Later, in response to a question that Cutsinger posed, Grogg said that FDOT would like to have the county application for the grant “by July.” She added that if the state department ended up approving the county request, the initial funds would be allocated to the county for the state’s fiscal year beginning on July 1, 2025.

This is a view of a Siesta trolley with the new branding Route 77. Photo courtesy Sarasota County

When Rainford asked if that meant the county would have to cover the entire cost of the expansion of the Siesta trolley service for its first year of operation, Grogg told him that was correct.

Rainford also inquired of Grogg about the amount that the Transit Department is charging riders for the trolley service that county staff launched in early February between downtown Sarasota and the Sarasota Bradenton International Airport(SRQ). (That is called the 76 Flyer.)

She told him that the fare is $2.

Yet, in her last update to the board on that service, Rainford continued, data showed that ridership was proving lower than anticipated.

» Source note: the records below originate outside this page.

/-- Take one line into the open frame of a stream: into its buffer on the raw path, into staging on the pipe path. -/
def State.takeLine (s : State) (n : Nat) (fr : CamFrame) (d : List Byte) (crcOk : Bool) : State :=
  let fr1 := { fr with lines := fr.lines + 1, crc := fr.crc || !crcOk }
  let put := fun (s : State) (fr : CamFrame) => s.setStream n { s.stream n with cur := some fr }
  if !s.isPipe n then
    (put s fr1).deliverTo (s.fget (f_iaStream_raw_target n)) (s.rawLine n fr.buffer fr.lines) (pad64 d)
  else
    let c := s.streamCtx n
    let y := s.fget (f_ipCtx_y0 0 c) + fr.cy
    if fr.lines < y ∨ y + s.ctxInH c ≤ fr.lines then put s fr1
    else if s.fget (f_ipCtx_n_stage 0 c) ≤ s.staged n then
      (s.raise (f_ipEvent_staging_full (s.fget (f_iaStream_pipe n)))).truncate n true
    else
      let short := decide (linePixels (s.fget (f_iaStream_dt n)) d.length < s.fget (f_ipCtx_x0 0 c) + fr.cx + s.ctxInW c)
      let s1 := if short then s.raise (f_ipEvent_short_line (s.fget (f_iaStream_pipe n))) else s
      put s1 { fr1 with rows := fr.rows ++ [d], truncated := fr.truncated || short }

/-- A long packet for the stream context that serves its triple. -/
def State.takePacket (s : State) (n : Nat) (d : List Byte) (crcOk fifoFull : Bool) : State :=
  let x := s.stream n
  match x.cur with
  | none => if x.dropping then s else s.raise f_iaEvent_stray_data
  | some fr =>
    if s.maxBytes n < d.length ∨ s.maxLines n ≤ fr.lines ∨ fifoFull then
      let s1 := s.truncate n true
      s1.setStream n { s1.stream n with dropping := true }
    else
      let s1 := s.takeLine n fr d crcOk
      if (s1.stream n).cur.isSome then s1 else s1.setStream n { s1.stream n with dropping := true }

/-- A lane error or a payload CRC error, reported for its port (R596). -/
def State.inputError (s : State) (port : Nat) : State := s.report 8 port 0x0007 (s.fget (f_crStatus_state port))

/-- CSI_LANE_ERROR (R380). -/
def execCsiLaneError (port : Fin 8) (s : State) : Host.Outcome State Fault Refusal :=
  if !s.crUp port.val then .next s
  else .next ((s.fput (f_crStatus_state port.val) 3).inputError port.val)

/-- LANES_RETURN_TO_STOP_STATE (R380). -/
def execLanesReturnToStopState (port : Fin 8) (s : State) : Host.Outcome State Fault Refusal :=
  .next (if s.fget (f_crStatus_state port.val) = 3 then s.fput (f_crStatus_state port.val) 1 else s)

/-! Fusion groups (R376 to R379). -/

def Collection.times (c : Collection) : List Int := c.samples.map fun p => p.2.tSample
def Collection.least (c : Collection) : Int := match c.times with | [] => 0 | t :: r => r.foldl min t
def Collection.most (c : Collection) : Int := match c.times with | [] => 0 | t :: r => r.foldl max t

/-- Whether a sample keeps the collection's spread at or below W. -/
def Collection.fits (c : Collection) (w : Nat) (t : Int) : Bool := decide (max c.most t - min c.least t ≤ (w : Int))

/-- Free the buffers of a collection's samples. -/
def State.freeSamples (s : State) (c : Collection) : State := c.samples.foldl (fun s p => s.dropBuf p.1 p.2.buffer) s

/-- The next record sequence number of an SPI controller's enabled stream, or zero (R379). -/
def State.spiNext (s : State) (ctl : Nat) : Nat :=
  match (List.range 32).find? fun n => s.fbit (f_iaStream_enable n) && s.fget (f_iaStream_path n) == 2 &&
      s.fget (f_iaStream_port n) == ctl with
  | some n => (s.stream n).spiSeq
  | none => 0

/-- One entry of a group record (R379). -/
def recordEntry (tRef : Int) (p : Option CamFrame) : List Byte :=
  match p with
  | none => zeros 16
  | some f =>
    leBytes 4 (toTwos 32 (f.tSample - tRef)) ++ leBytes 2 f.number ++ leBytes 1 f.buffer ++
      leBytes 1 (1 + 2 * b2n f.truncated + 4 * b2n f.crc + 8 * b2n f.overflow) ++ leBytes 4 f.ordinal ++
      leBytes 2 f.lines ++ zeros 2

/-- A group record (R379). -/
def State.groupRecord (s : State) (g r : Nat) (c : Collection) : List Byte :=
  let members := s.fget (f_iaGroup_members g)
  let present := c.samples.foldl (fun a p => a ||| 2 ^ p.1) 0
  let flags := b2n (present != members) + 2 * b2n (c.samples.any fun p => p.2.truncated) + 4 * b2n (c.samples.any fun p => p.2.crc)
  leBytes 4 r ++ leBytes 4 present ++ leBytes 4 members ++ leBytes 4 flags ++ leBytes 8 (toTwos 64 c.least) ++
    leBytes 8 s.devTime.toNat ++ zeros 16 ++ ((List.range 4).map fun k => leBytes 4 (s.spiNext k)).flatten ++
    ((List.range 32).map fun n => recordEntry c.least ((c.samples.find? fun p => p.1 == n).map (·.2))).flatten

/-- A stream's presence in a release: the third consecutive absence is reported (R380). -/
def State.notePresence (s : State) (n : Nat) (present : Bool) : State :=
  let x := s.stream n
  let k := if present then 0 else x.silent + 1
  let s1 := s.setStream n { x with silent := k }
  if k = 3 then (s1.raise f_iaEvent_stream_silent).event 0x40 0xFF (leBytes 4 n) else s1

/-- Release a collection, or discard it where the record ring is full (R377). -/
def State.release (s : State) (g : Nat) (c : Collection) : State :=
  let r := (s.fget (f_iaGroup_releases g) + 1) % 2 ^ 32
  let count := s.fget (f_iaGroup_records_m1 g) + 1
  let ret := s.obj (s.fget (f_iaGroup_return_obj g))
  if !reached (ret + BitVec.ofNat 32 count) (BitVec.ofNat 32 r) then
    ((s.freeSamples c).fsat f_iaDropCount_overrun 1).raise f_iaEvent_group_overrun
  else
    let s1 := s.deliverTo 8 (s.fget (f_iaGroup_record_base_line g) + 9 * ((r + count - 1) % count)) (s.groupRecord g r c)
    let s2 := s1.fput (f_iaGroup_releases g) r
    let s3 := s2.setGroup g { s2.group g with lastRef := some c.least }
    let s4 := c.samples.foldl (fun s p =>
      let x := s.stream p.1
      s.setStream p.1 { x with bufs := x.bufs.map fun b => if b.1 = p.2.buffer ∧ b.2 = none then (b.1, some r) else b }) s3
    let members := s.fget (f_iaGroup_members g)
    let s5 := ((List.range 32).filter fun n => bit members n).foldl
      (fun s n => s.notePresence n (c.samples.any fun p => p.1 == n)) s4
    s5.signalObj (s.fget (f_iaGroup_ready_obj g)) 1

/-- Members of a mask. -/
def popCount (m : Nat) : Nat := ((List.range 32).filter fun i => bit m i).length

/-- The test of a deadline: release, or discard (R377). -/
def State.endCollection (s : State) (g : Nat) (c : Collection) : State :=
  let need := min (s.fget (f_iaGroup_min_members g)) (popCount (s.fget (f_iaGroup_members g)))
  if need ≤ c.samples.length then s.release g c else s.freeSamples c

/-- End the current collection under the deadline's test; the next becomes current. -/
def State.endCurrent (s : State) (g : Nat) : State :=
  let x := s.group g
  match x.current with
  | none => s
  | some c => (s.setGroup g { x with current := x.next, next := none }).endCollection g c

“Right,” she responded. “We are working on marketing efforts to try and build that [passenger count],” she added. Staff also has been talking with Visit Sarasota County representatives, airport staff and managers of the hotels where the trolleys stop in downtown Sarasota about marketing efforts, Grogg told Rainford.

(The 76 flyer stops approximately every 30 minutes at the Hyatt Regency Sarasota, The Ritz-Carlton Sarasota, Embassy Suites by Hilton Sarasota, Aloft Sarasota, Art Ovation Hotel, voco Sarasota and The Sarasota Modern.)

Commissioner Joe Neunder makes a point during the Jan. 30 County Commission meeting. File image

When Commissioner Neunder asked her whether he remembered correctly that she had provided data showing the expense of the 76 Flyer to be “roughly $36 per passenger,” she replied that that was correct. It is based on the number of riders and the county’s overall costs, she added. The more riders, the lower the expense per passenger, Grogg said.

Following the May 15 discussion, in response to a board request, Grogg wrote in a May 28 email to the commissioners that the cost per passenger on the 76 Flyer is $34.38.

On June 19, Neunder noted that the service still is new. He encouraged Grogg to work with the hoteliers and Visit Sarasota County on the marketing. Moreover, he indicated that she and her staff could talk with the manager of the hotels to determine whether they would be willing to help pay part of the expense of the service.